# M2 Data Science - NLP 

#### Hugo Rialan

## Research paper analysis: 

### <u>A Comprehensive Analysis of Preprocessing for Word Representation Learning in Affective Tasks</u>

Link of the paper: https://aclanthology.org/2020.acl-main.514/

The purpose of this notebook is to show that preprocessing tools on text are an important step before using these texts in more complicated AI models. 

To show this we will build a simple recurrent neural network. We will classify movie reviews from IMDB by good or bad feelings using this network. We will first train the network without preprocessing techniques and then using simple preprocessing techniques like stemming.
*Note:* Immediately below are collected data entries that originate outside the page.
-- ==== Sys2Proof/Machine/Sched.lean ====
section
/-! DEFINITION. Task queues (04 R67 to R69, R75, R79 to R81; 03 R56), thread starts (04 R76; 05 R98, R106), and the
scheduler's and allocator's reads (04 R73, R84). -/

namespace Sys2Proof.Machine

/-! ## Task queues -/

/-- What becomes of an append. -/
inductive Append where
  | taken
  | refused
  | full
  | wait
  deriving DecidableEq, Repr

/-- A queue takes no descriptor of the kind (R79; 03 R56): the device is not READY, the queue is disabled, or DEPCNT is not 0. -/
def State.refuses (s : State) (q : Nat) (ws : List Word) : Bool :=
  s.pkg.devState != 6 || !(s.tq q).en || bits (ws.headD 0) 32 8 != 0

/-- A descriptor comes to a queue (R67, R79; 03 R56): to queue storage, or to its spill area; a spill area outside local DRAM
counts as full (log 82, DESIGN CHOICE: R67 does not speak of such a base). -/
def State.enqueue (s : State) (q : Nat) (ws : List Word) : State × Append :=
  let x := s.tq q
  if s.refuses q ws then (s, .refused)
  else
    let took := fun (s : State) (x : TaskQ) => ((s.setTq q { x with accept := (x.accept + 1) % 65536 }).qElig q, Append.taken)
    if x.spCount = 0 ∧ x.stored.length < 256 ∧ s.taskPart (q / 1024) < 65536 then took s { x with stored := x.stored ++ [ws] }
    else if x.spCount ≥ x.spCap ∨ s.localDram x.spBase = false then (s, .full)
    else
      let a := x.spAt x.spCount
      if s.mustSnoop (lineOf (offOf a)) true then (s.askHost (lineOf (offOf a)), .wait)
      else took (s.storeDs none a ws) { x with spCount := x.spCount + 1 }

/-- A dropped append is counted (03 Table 03-4). -/
def State.countDrop (s : State) (q : Nat) : State := s.setTq q { s.tq q with drops := satAdd (s.tq q).drops 1 0xFFFF }

/-- An append of the host or of tqpush: none while it must wait for the host to give up a line. -/
def State.append (s : State) (q : Nat) (ws : List Word) : State × Bool :=
  match s.enqueue q ws with
  | (t, .taken) => (t, true)
  | (t, .wait) => (t, false)
  | (t, _) => (t.countDrop q, true)

/-- QERR and the fault-queue entry of descriptor kind (R84, R85; 07 Table 07-11). -/
def State.descRecord (s : State) (q code : Nat) (addr : Word) : State :=
  let x := s.tq q
  let s := s.setTq q { x with qerr := field 60 4 code ||| field 0 56 addr.toNat }
  s.faultEntry (q / 1024) 3 (bits x.qcfg 16 16) 0 0 0 [0, addr, 0, field 12 4 code ||| field 0 12 q, 0, 0, 0]

/-- A descriptor fault at the head of a queue stops the queue (R85). -/
def State.descFault (s : State) (q code : Nat) (addr : Word) : State :=
  let s := s.setTq q { s.tq q with stopped := true }
  (s.descRecord q code addr).qElig q

/-! ## Thread slots (05 R98, R106; 04 R76) -/

/-- A core's free slots as a thread of an address space counts them. -/
def State.freeSlots (s : State) (c asid : Nat) : Nat :=
  let mine := (List.range 16).map (fun t => s.slot (slotKey c t))
  if (s.core c).retired then 0
  else if (s.die (dieOfCore c)).sepcore ∧ mine.any (fun x => x.st != .free && x.asidN / 4096 != asid / 4096) then 0
  else (mine.filter (fun x => x.st == .free)).length

/-- The free thread slots of a die. -/
def State.freeThreads (s : State) (d asid : Nat) : Nat :=
  (List.range 64).foldl (fun n i => n + s.freeSlots (64 * d + i) asid) 0

/-- The core of a die with the most free slots, of equal ones the lowest. -/
def State.pickCore (s : State) (d asid : Nat) : Nat :=
  ((List.range 64).foldl (fun (r : Nat × Nat) i =>
    let n := s.freeSlots (64 * d + i) asid
    if n > r.2 then (64 * d + i, n) else r) (64 * d, 0)).1

/-- The lowest free slot of a core. -/
def State.lowSlot (s : State) (c : Nat) : Option Nat :=
  ((List.range 16).find? (fun t => (s.slot (slotKey c t)).st == .free)).map (fun t => slotKey c t)

/-- The slot that the next thread started on a die takes. -/
def State.pickSlot (s : State) (d asid : Nat) : Option Nat :=
  let c := s.pickCore d asid
  if s.freeSlots c asid = 0 then none else s.lowSlot c

/-- A thread starts in a slot: its control registers hold their reset values but for those its starting agent sets. acq
tells whether the start is an acquire that later loads see. -/
def State.startThread (s : State) (k mode : Nat) (asid ptb pc : Word) (regs : List (Nat × Word)) (acq : Bool)
    (task load cut thr : Nat) (feed : Bool) : State :=
  let x := s.slot k
  let y : Slot := { Slot.reset with
    st := .ready, tstat := field 0 2 mode, asid := asid, ptbase := ptb, pc := pc &&& ~~~3, seq := x.seq,
    acq := if acq then s.clock else x.acq, iacq := x.iacq, task := task, load := load, cut := cut, thr := thr,
    isFeed := feed }
  s.setSlot k (regs.foldl (fun y r => y.setReg r.1 r.2) y)

/-- The threads of a task or cut start, n more from thread i of count (R76): g1 is the argument, g2 the thread's index, g3
their count. -/
def State.startThreads (s : State) (d : Nat) (asid ptb pc arg : Word) (task load cut count : Nat) (feed : Bool) (i : Nat) :
    Nat → State
  | 0 => s
  | n + 1 =>
    match s.pickSlot d (bits asid 0 16) with
    | none => s
    | some k =>
      State.startThreads
        (s.startThread k 0 asid ptb pc [(1, arg), (2, BitVec.ofNat 64 i), (3, BitVec.ofNat 64 count)] true task load cut i feed)
        d asid ptb pc arg task load cut count feed (i + 1) n

/-! ## Reads of the scheduler and the allocator (04 R73, R84) -/

/-- Who reads: on which die, in which address space and mode, and under which key a line from afar comes. -/
structure Reader where
  die  : Nat
  asid : Nat
  ptb  : Word
  mode : Nat
  core : Nat
  eid  : Nat

/-- What a read gives: a value, a descriptor-fault code with its address, or nothing yet. -/
inductive Rd (α : Type) where
  | ok (a : α)
  | bad (code : Nat) (addr : Word)
  | wait

/-- What follows a read. -/
def Rd.andThen {α β : Type} (q : State × Rd α) (f : State → α → State × Rd β) : State × Rd β :=
  match q.2 with
  | .ok a => f q.1 a
  | .bad c a => (q.1, .bad c a)
  | .wait => (q.1, .wait)

/-- The translation of a reader's access: as R139 and R140 give it, without the bypass of R147. -/
def State.rdXlate (s : State) (r : Reader) (va : Word) (acc : Nat) : State × Rd (Nat × Nat) :=
  let q := if outside va then (s, XRes.fault 1 0)
    else match s.tlbGives (s.die r.die).tlb2 r.asid va.toNat acc r.mode with
      | some t => (s, XRes.ok t.1 t.2)
      | none => s.walkAs r.die (schedParty r.die) r.asid r.ptb va acc r.mode
  match q.2 with
  | .ok pa mt => (q.1, .ok (pa, mt))
  | .fault _ _ => (q.1, .bad 3 va)
  | .perm => (q.1, .bad 4 va)
  | _ => (q.1, .wait)

/-- The line that holds an address, as a number; cached says that it is read through the die's descriptor cache, which holds no
line of host memory (03 R52). -/
def State.rdLine (s : State) (r : Reader) (cached : Bool) (va : Word) : State × Rd Nat :=
  Rd.andThen (s.rdXlate r va 0) (fun s p =>
    match s.routeOf p.1 p.2 with
    | none => (s, .bad 4 va)
    | some (.ctl _) => (s, .bad 4 va)
    | some route =>
      let line := lineOf route.key
      let cached := cached && (match route with | .host _ => false | _ => true)
      let keep := fun (s : State) (v : Nat) =>
        if cached then s.setDie r.die { s.die r.die with
          dcache := Tab.set none (s.die r.die).dcache line (some (BitVec.ofNat 512 v)) } else s
      match (if cached then Tab.get none (s.die r.die).dcache line else none) with
      | some v => (s, .ok v.toNat)
      | none =>
        match route with
        | .dram off =>
          if s.stackRefused r.asid p.1 then (s, .bad 4 va)
          else if s.poisoned p.1 then (s, .bad 5 va)
          else if s.mustSnoop (lineOf off) false then (s.askHost (lineOf off), .wait)
          else (keep s (s.homeLine (lineOf off)).toNat, .ok (s.homeLine (lineOf off)).toNat)
        | _ =>
          match s.gotLine r.core r.eid line with
          | some e =>
            if e.bad then (s, .bad 4 va) else if e.pois then (s, .bad 5 va) else (keep s e.data, .ok e.data)
          | none => (s.askLine r.core r.eid route, .wait))

/-- n lines from an address on. -/
def State.rdLines (s : State) (r : Reader) (cached : Bool) (va : Word) : Nat → State × Rd (List Nat)
  | 0 => (s, .ok [])
  | n + 1 => Rd.andThen (s.rdLine r cached va) (fun s v =>
      Rd.andThen (State.rdLines s r cached (va + 64) n) (fun s l => (s, .ok (v :: l))))

/-- n doublewords from an address on. -/
def State.rdDs (s : State) (r : Reader) (cached : Bool) (va : Word) (n : Nat) : State × Rd (List Word) :=
  let o := va.toNat % 64 / 8
  Rd.andThen (s.rdLines r cached (va - BitVec.ofNat 64 (va.toNat % 64)) ((o + n + 7) / 8)) (fun s l =>
    (s, .ok (((l.flatMap (fun v => splitN 64 v 8)).drop o).take n |>.map (BitVec.ofNat 64))))

/-- What has come from afar for a reader is used up, unless it must still wait. -/
def Rd.settle {α : Type} (r : Reader) (q : State × Rd α) : State × Rd α :=
  match q.2 with
  | .wait => q
  | v => (q.1.forget r.core r.eid, v)

/-- The scheduler of a die, for a task of a queue. -/
def State.schedReader (s : State) (q : Nat) : Reader :=
  { die := q / 1024, asid := bits (s.tq q).qcfg 16 16, ptb := (s.tq q).qptb, mode := 0, core := 64 * (q / 1024), eid := 1024 }

end Sys2Proof.Machine
end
We will then compare the results.

We will use:
- __nltk__ and __keras__ for text preprocessing
- __keras__ to build a neural network

In [1]:
import numpy as np
import nltk
import pandas as pd
from sklearn.metrics import f1_score

import re
from nltk import pos_tag
from nltk.corpus import stopwords
from nltk.stem import SnowballStemmer, WordNetLemmatizer

from keras.preprocessing.text import Tokenizer
from keras.preprocessing.sequence import pad_sequences

from tensorflow.keras import backend as K
from tensorflow.keras import Model
from tensorflow.keras.models import Sequential
from tensorflow.keras.preprocessing import sequence
from tensorflow.keras.layers import Dense, Activation, Embedding, Dropout, Input, LSTM, Reshape, Lambda, RepeatVector

In [2]:
nltk.download('wordnet')
nltk.download('stopwords')

[nltk_data] Downloading package wordnet to
[nltk_data]     /Users/hugorialan/nltk_data...
[nltk_data]   Package wordnet is already up-to-date!
[nltk_data] Downloading package stopwords to
[nltk_data]     /Users/hugorialan/nltk_data...
[nltk_data]   Package stopwords is already up-to-date!


True

I have defined here some global variables according to the power of my computer:

In [3]:
nb_review = 15000 # max = 25000
max_review_length = 100
train_size = int(nb_review * 0.6)

vocabulary_size = 5000 
embedding_vector_length = 32

The following function is one of the most important. It will allow the preprocessing of a text. Depending on its arguments, we can add a preprocessing technique. 

In [4]:
def preprocessing(text, basic=True, pos=False, removeStopwords=False, stemming=False):
    """
    Preprocess a text in the order given in the article: Basic, Part Of Speech, Stop Words, Stemming.
    Not all the preprocessing techniques of the article are implemented.
    """
    stop_words = set(stopwords.words('english')) 
    stemmer = SnowballStemmer('english')
    good_tags = ['NN', 'VB', 'JJ', 'RB'] # Tags taken from the article, page 5802
    
    # Basic
    if basic:
        remove_special_char = re.compile('r[^a-z\d]', re.IGNORECASE)
        replace_numerics = re.compile(r'\d+', re.IGNORECASE)
        text = remove_special_char.sub('', text)
        text = replace_numerics.sub('', text)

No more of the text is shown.